Сидящий напротив него человек – Моисей Абрабанель – не обратил на это наблюдение особого внимания. Он осматривал главный зал недавно открывшихся и набитых сверх всякой меры "Садов Тюрингии", а в его взгляде проглядывала мечтательность. Сидящий рядом с ним, его дальний родственник Самуил, занимался тем же. При всей их относительной молодости – им обоим не было и тридцати – они были опытными дипломатами и дельцами, привыкшими лавировать в коридорах власти Вены и Италии. Но в этот момент они, тем не менее, выглядели простой деревенщиной.
Улыбнувшись, Леннокс глянул влево. Бальтазар улыбнулся ему в ответ. Было ясно – два "уже тертых американских калача" наслаждались дискомфортом новичков. Моисей и Самуил приехали всего несколько дней назад, и до сих пор пребывали в оторопи.
***
Оторопь частично вызывало и поведение их собственного народа – небольшое количество евреев, обосновавшихся в Грантвилле за последние месяцы, акклиматизировались на всю катушку. В какой-то степени, этого и следовало ожидать – они были сефарды у которых, в отличии от восточноевропейских ашкенази, была давняя традиция космополитизма. Присказка "Когда в Риме..." возможно была придумана именно ими.
Тем не менее...
Трудно сказать, что именно пугало Самуила и Моисея больше всего. Возможно – то, как верующие евреи Грантвилля в открытую наблюдали за строительством своей новой синагоги. Храм перестраивался из заброшенного здания прямо в центре города. Возможно. Но...
Предшествующей ночью, Майкл Стирнс провёл несколько часов в гостиной Бальтазара, участвуя в живом и непринуждённом разговоре с двумя представителями Абрабанелей и самим Бальтазаром. Именно так, конечно, и должно было быть. Но и Ребекка провела с ними несколько часов – и участвовала на равных правах со всеми.
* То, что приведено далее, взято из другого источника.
/-- R64: two texts that are the same after upper-casing decode alike, and TBUF is not changed. -/
def Obligations.B32decIgnoresLetterCase : Prop :=
  ∀ s₁ s₂ t₁ t₂ : State, s₁.params.wellFormed = true → s₁.tlen.toNat ≤ s₁.params.tbufSize →
    s₂.params = s₁.params → s₂.tlen = s₁.tlen → (∀ i < s₁.tlen.toNat, s₂.textChar i = s₁.textChar i) →
    exec .b32dec s₁ = .next t₁ → exec .b32dec s₂ = .next t₂ →
    t₂.status.err = t₁.status.err ∧ t₂.status.errcode = t₁.status.errcode
      ∧ (t₁.status.err = false → t₂.blen = t₁.blen ∧ ∀ j < t₁.blen.toNat, t₂.element .bbuf j = t₁.element .bbuf j)
      ∧ ∀ i < s₁.params.tbufSize, t₁.element .tbuf i = s₁.element .tbuf i ∧ t₂.element .tbuf i = s₂.element .tbuf i

/-- R69, the round trip: B32ENC, then B32DEC on its output, gives the bytes back, and neither fails. -/
def Obligations.B32decUndoesB32enc : Prop :=
  ∀ s : State, s.params.wellFormed = true → s.blen.toNat ≤ s.params.bbufSize →
    ∃ t u, exec .b32enc s = .next t ∧ t.status.err = false ∧ exec .b32dec t = .next u ∧ u.status.err = false
      ∧ u.blen = s.blen ∧ ∀ k < s.blen.toNat, u.element .bbuf k = s.element .bbuf k

/-- R69, the converse: B32ENC after B32DEC gives the text back only when it is upper case and its discarded bits are 0. -/
def Obligations.ReencodingNeedsCanonicalText : Prop :=
  ∀ (s t u : State) (q : Nat), s.params.wellFormed = true → s.tlen.toNat ≤ s.params.tbufSize →
    LegalBase32 s.textChar s.tlen.toNat q → exec .b32dec s = .next t → exec .b32enc t = .next u →
    u.tlen = s.tlen → (∀ i < s.tlen.toNat, u.element .tbuf i = s.element .tbuf i) →
    (∀ i < s.tlen.toNat, s.textChar i = s.element .tbuf i)
      ∧ ∀ x, 8 * (5 * q / 8) ≤ x → x < 5 * q → base32Bit s.textChar x = false

/-! ## Truncation -/

/-- R72, R74: TRUNC completes when its checks pass, with the offset and the 31-bit big-endian full code, and writes nothing
else. -/
def Obligations.TruncWritesOffsetAndFullCode : Prop :=
  ∀ (s : State) (len : Nat), (s.ctrl.alg, len) ∈ algorithms → s.keylen ≠ 0 →
    (s.ctrl.strict = true → 16 ≤ s.keylen.toNat ∧ s.ctrl.alg = 0) → s.selectedOffset len + 4 ≤ len →
    exec .trunc s = .next { s with
      offset := BitVec.ofNat 4 (s.selectedOffset len)
      fullcode := BitVec.ofNat 31 (s.selectedCode (s.selectedOffset len))
      status := ⟨false, true, false, s.status.wovr, 0x00⟩ }

/-- R72, R90: the errors of the full-code function, in order, for TRUNC and for HOTP. The order is the spec's own (U10, log 17). -/
def Obligations.FullCodeReportsTheFirstFailingCheck : Prop :=
  ∀ (s : State) (i : Instr), i = .trunc ∨ i = .hotp →
    let fails := fun c : Byte => exec i s = .next { s with status := ⟨false, true, true, s.status.wovr, c⟩ }
    (4 < s.ctrl.alg.toNat → fails 0x02)
    ∧ (s.ctrl.alg.toNat ≤ 4 → s.keylen = 0 → fails 0x03)
    ∧ (s.ctrl.alg.toNat ≤ 4 → s.ctrl.strict = true → s.keylen.toNat < 16 → fails 0x03)
    ∧ (s.ctrl.alg.toNat ≤ 4 → s.ctrl.strict = true → 16 ≤ s.keylen.toNat → s.ctrl.alg ≠ 0 → fails 0x04)
    ∧ ∀ len, (s.ctrl.alg, len) ∈ algorithms → s.keylen ≠ 0 →
        (s.ctrl.strict = true → 16 ≤ s.keylen.toNat ∧ s.ctrl.alg = 0) → len < s.selectedOffset len + 4 → fails 0x05

/-- R73: the offset is in 0..15; DIGEST_RANGE never occurs for the SHA lengths and for MD5 exactly when D[15][3:0] is 13 or
more; the full code is below 2^31; and the result depends on the low nibble of D[L-1] and on D[off..off+3] alone, which lie
in D[0..18]. -/
def Obligations.FullCodeReadsOnlyTheSelectedBytes : Prop :=
  ∀ (alg : BitVec 3) (len : Nat) (strict : Bool) (keylen : Word) (d d' : Nat → Byte), (alg, len) ∈ algorithms →
    (∀ off fc, fullCode alg strict keylen d = .ok (off, fc) →
      off.toNat = (d (len - 1)).toNat % 16 ∧ fc.toNat < 2 ^ 31 ∧ off.toNat + 3 ≤ 18 ∧ off.toNat + 3 < len)
    ∧ (fullCode alg strict keylen d = .error .digestRange →
        alg = 4 ∧ 13 ≤ (d 15).toNat % 16)
    ∧ (alg = 4 → keylen ≠ 0 → strict = false → 13 ≤ (d 15).toNat % 16 →
        fullCode alg strict keylen d = .error .digestRange)
    ∧ ((d' (len - 1)).toNat % 16 = (d (len - 1)).toNat % 16 →
        (∀ i < 4, (d (len - 1)).toNat % 16 + 4 ≤ len →
          d' ((d (len - 1)).toNat % 16 + i) = d ((d (len - 1)).toNat % 16 + i)) →
        fullCode alg strict keylen d' = fullCode alg strict keylen d)

/-- R75: DECIMAL with 6 to 9 digits completes with the digits of FULLCODE mod 10^d, left-zero-padded, CODELEN = d, and writes
nothing else; any other digit count gives INVALID_LENGTH. -/
def Obligations.DecimalWritesThePaddedDigits : Prop :=
  ∀ s : State,
    (6 ≤ s.ctrl.digits.toNat → s.ctrl.digits.toNat ≤ 9 →
      ∃ t, exec .decimal s = .next t
        ∧ t = { s with
            code := t.code
            codelen := BitVec.ofNat 5 s.ctrl.digits.toNat
            status := ⟨false, true, false, s.status.wovr, 0x00⟩ }
        ∧ DecimalText t s.ctrl.digits.toNat (s.fullcode.toNat % 10 ^ s.ctrl.digits.toNat))
    ∧ (s.ctrl.digits.toNat < 6 ∨ 9 < s.ctrl.digits.toNat →
        exec .decimal s = .next { s with status := ⟨false, true, true, s.status.wovr, 0x06⟩ })

/-- R78: STEAM always completes with the five least significant base-26 digits of FULLCODE in the Steam alphabet, least
significant first, and writes nothing else; only FULLCODE mod 26^5 matters. -/
def Obligations.SteamWritesFiveCharacters : Prop :=
  ∀ s : State,
    (∃ t, exec .steam s = .next t
      ∧ t = { s with code := t.code, codelen := 5, status := ⟨false, true, false, s.status.wovr, 0x00⟩ }
      ∧ SteamText t s.fullcode.toNat)
    ∧ ∀ fc : BitVec 31, fc.toNat % 26 ^ 5 = s.fullcode.toNat % 26 ^ 5 → steamChars fc = steamChars s.fullcode

/-- R76, R72, R75: HOTP completes when the checks pass and the digit count is 6 to 9; it writes OFFSET, FULLCODE, CODE and
CODELEN, and nothing else. -/
def Obligations.HotpWritesCodeOfTheDigest : Prop :=
  ∀ (s : State) (len : Nat), (s.ctrl.alg, len) ∈ algorithms → s.keylen ≠ 0 →
    (s.ctrl.strict = true → 16 ≤ s.keylen.toNat ∧ s.ctrl.alg = 0) → s.selectedOffset len + 4 ≤ len →
    6 ≤ s.ctrl.digits.toNat → s.ctrl.digits.toNat ≤ 9 →
    ∃ t, exec .hotp s = .next t
      ∧ t = { s with
          offset := BitVec.ofNat 4 (s.selectedOffset len)
          fullcode := BitVec.ofNat 31 (s.selectedCode (s.selectedOffset len))
          code := t.code
          codelen := BitVec.ofNat 5 s.ctrl.digits.toNat
          status := ⟨false, true, false, s.status.wovr, 0x00⟩ }
      ∧ DecimalText t s.ctrl.digits.toNat (s.selectedCode (s.selectedOffset len) % 10 ^ s.ctrl.digits.toNat)

/-- R76: HOTP is TRUNC then DECIMAL as one command, committing both or neither, and an invalid digit count is reported only
when the full-code function succeeds. -/
def Obligations.HotpIsTruncThenDecimal : Prop :=
  ∀ s t : State, exec .trunc s = .next t →
    (t.status.err = true → exec .hotp s = .next t)
    ∧ (t.status.err = false → ∀ u, exec .decimal t = .next u →
        (u.status.err = false → exec .hotp s = .next u)
        ∧ (u.status.err = true → exec .hotp s = .next { s with status := ⟨false, true, true, s.status.wovr, 0x06⟩ }))

/-- R79, R72, R78: STEAMCODE completes when KEYLEN passes its checks, whatever ALG and DIGITS are; it writes OFFSET,
FULLCODE, CODE and CODELEN from the first 20 digest bytes, and nothing else; else it fails with INVALID_SECRET. -/
def Obligations.SteamcodeWritesCodeOfTheSha1Digest : Prop :=
  ∀ s : State,
    (s.keylen ≠ 0 → (s.ctrl.strict = true → 16 ≤ s.keylen.toNat) →
      ∃ t, exec .steamcode s = .next t
        ∧ t = { s with
            offset := BitVec.ofNat 4 (s.selectedOffset 20)
            fullcode := BitVec.ofNat 31 (s.selectedCode (s.selectedOffset 20))
            code := t.code
            codelen := 5
            status := ⟨false, true, false, s.status.wovr, 0x00⟩ }
        ∧ SteamText t (s.selectedCode (s.selectedOffset 20)))
    ∧ (s.keylen = 0 ∨ (s.ctrl.strict = true ∧ s.keylen.toNat < 16) →
        exec .steamcode s = .next { s with status := ⟨false, true, true, s.status.wovr, 0x03⟩ })

/-- R79: the password of STEAMCODE is a function of KEYLEN, STRICT and DIGEST[0..19]. -/
def Obligations.SteamcodeDependsOnItsOperandsOnly : Prop :=
  ∀ s₁ s₂ t₁ t₂ : State, s₂.keylen = s₁.keylen → s₂.ctrl.strict = s₁.ctrl.strict →
    (∀ i < 20, s₂.element .digest i = s₁.element .digest i) →
    exec .steamcode s₁ = .next t₁ → exec .steamcode s₂ = .next t₂ →
    t₂.status.err = t₁.status.err ∧ t₂.status.errcode = t₁.status.errcode
      ∧ (t₁.status.err = false →
          t₂.code = t₁.code ∧ t₂.codelen = t₁.codelen ∧ t₂.offset = t₁.offset ∧ t₂.fullcode = t₁.fullcode)

/-- R104: if every byte a command reads has been written since reset, its effect does not depend on the draw of the
unspecified bytes, whatever that draw is (the draw is the model's own field, log 2, 3). -/
def Obligations.WrittenInputsMakeTheDrawIrrelevant : Prop :=
  ∀ (s t : State) (i : Instr) (draw : Nat), inputsWritten i s = true → exec i s = .next t →
    exec i { s with draw := draw } = .next { t with draw := draw }

/-! ## The bus -/

/-- R38, R39: a misaligned, wrong-size or unmapped transaction gets ERROR, changes no state, and a read of it returns 0; every
other one gets OKAY. -/
def Obligations.IllegalTransactionsChangeNothing : Prop :=
  ∀ (s : State) (a : Offset) (n : Size) (v : Word), s.params.wellFormed = true →
    (¬ LegalAccess s.params a.toNat n.bytes →
      step (s.issuing (.read a n)) = .next (s.answered (.read .error 0))
      ∧ step (s.issuing (.write a n v)) = .next (s.answered (.write .error)))
    ∧ (LegalAccess s.params a.toNat n.bytes →
      (∃ d, step (s.issuing (.read a n)) = .next (s.answered (.read .okay d)))
      ∧ ∃ t, step (s.issuing (.write a n v)) = .next t ∧ t.response = some (.write .okay))

/-- R36, R40: a legal window read returns element i + k in bits 8k+7:8k and 0 above, and changes nothing. Where the
response is kept is the model's choice, here and below (log 7). -/
def Obligations.WindowReadsUseLittleEndianLanes : Prop :=
  ∀ (s : State) (w : Window) (i : Nat) (n : Size), s.params.wellFormed = true → (w.base + i) % n.bytes = 0 →
    i + n.bytes ≤ w.size s.params →
    ∃ d : Word, step (s.issuing (.read (BitVec.ofNat 12 (w.base + i)) n)) = .next (s.answered (.read .okay d))
      ∧ (∀ k < n.bytes, d.extractLsb' (8 * k) 8 = s.element w (i + k)) ∧ d.toNat < 2 ^ (8 * n.bytes)

/-- R36, R41: an idle write to DIGEST, BBUF or TBUF changes the addressed bytes, byte k from bits 8k+7:8k, and no other byte
and no register. -/
def Obligations.IdleWindowWritesStoreTheirLanes : Prop :=
  ∀ (s : State) (w : Window) (i : Nat) (n : Size) (v : Word), s.params.wellFormed = true → w ≠ .code →
    (w.base + i) % n.bytes = 0 → i + n.bytes ≤ w.size s.params → s.status.busy = false →
    ∃ t, step (s.issuing (.write (BitVec.ofNat 12 (w.base + i)) n v)) = .next t
      ∧ t = { s.answered (.write .okay) with mem := t.mem }
      ∧ (∀ k < n.bytes, t.element w (i + k) = v.extractLsb' (8 * k) 8)
      ∧ ∀ a, a < w.base + i ∨ w.base + i + n.bytes ≤ a → t.ram a = s.ram a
Этого уже было бы вполне достаточно. Но! Когда разговор в конце концов завершился, отец Ребекки удалился на ночь, уводя с собой своих родственников мужского пола. Ребекка, напротив, осталась там.
Без сопровождения? Возмутительно! Как её отец это позволяет? С гоем! Какой ужас!
Вспомнив выражения лиц своих родственников, Бальтазар быстренько приложился к своей кружке – скорее чтобы подавить смех, чем жажду. Он знал, что Моисей и Самуил были бы ещё больше поражены, если бы зашли в гостиную парой минут спустя и обнаружили бы Ребекку сидящей у Майкла на коленях и предающейся самой непристойной форме американского поведения. При всей своей космополитичности, Бальтазар и сам был поражён, когда случайно наткнулся на свою дочь занимающуюся этим. Он не стал вмешиваться, но решил серьёзно поговорить с Ребеккой на следующий день. Но она так решительно отстаивала свою правоту, что, учитывая обстоятельства, Бальтазар решил спустить дело на тормозах. Он даже подумал что есть в этом американском слове какая-то суровая красота. Как они там говорят – «обнимание»?
***
Но, в основном, дискомфорт Моисея и Самуэля был вызван самими американцами.
Первое и главное – манера американских женщин одеваться, достаточно ярко представленная в этот момент в "Садах Тюрингии".
Самуил пытался не пялиться на девушку стоявшую у барной стойки неподалёку. Та общалась с Ребеккой, и казалось, разговор нравится обеим. Учитывая её фигуру, бесстыдно выставленную напоказ в облегающей блузке и штанах, задача требовала от молодого человека чрезвычайного напряжения силы воли.
На помощь пришёл Леннокс:
– Эта не для тебя, парень – сказал он, упрекающее покачав головой. Самуил покраснел и отвёл взгляд.
– Она замужем? Обручена?
– Ни то ни другое, в сию минуту. – Последовала небольшая пауза, пока одна из официанток ставила на стол новый кувшин с пивом.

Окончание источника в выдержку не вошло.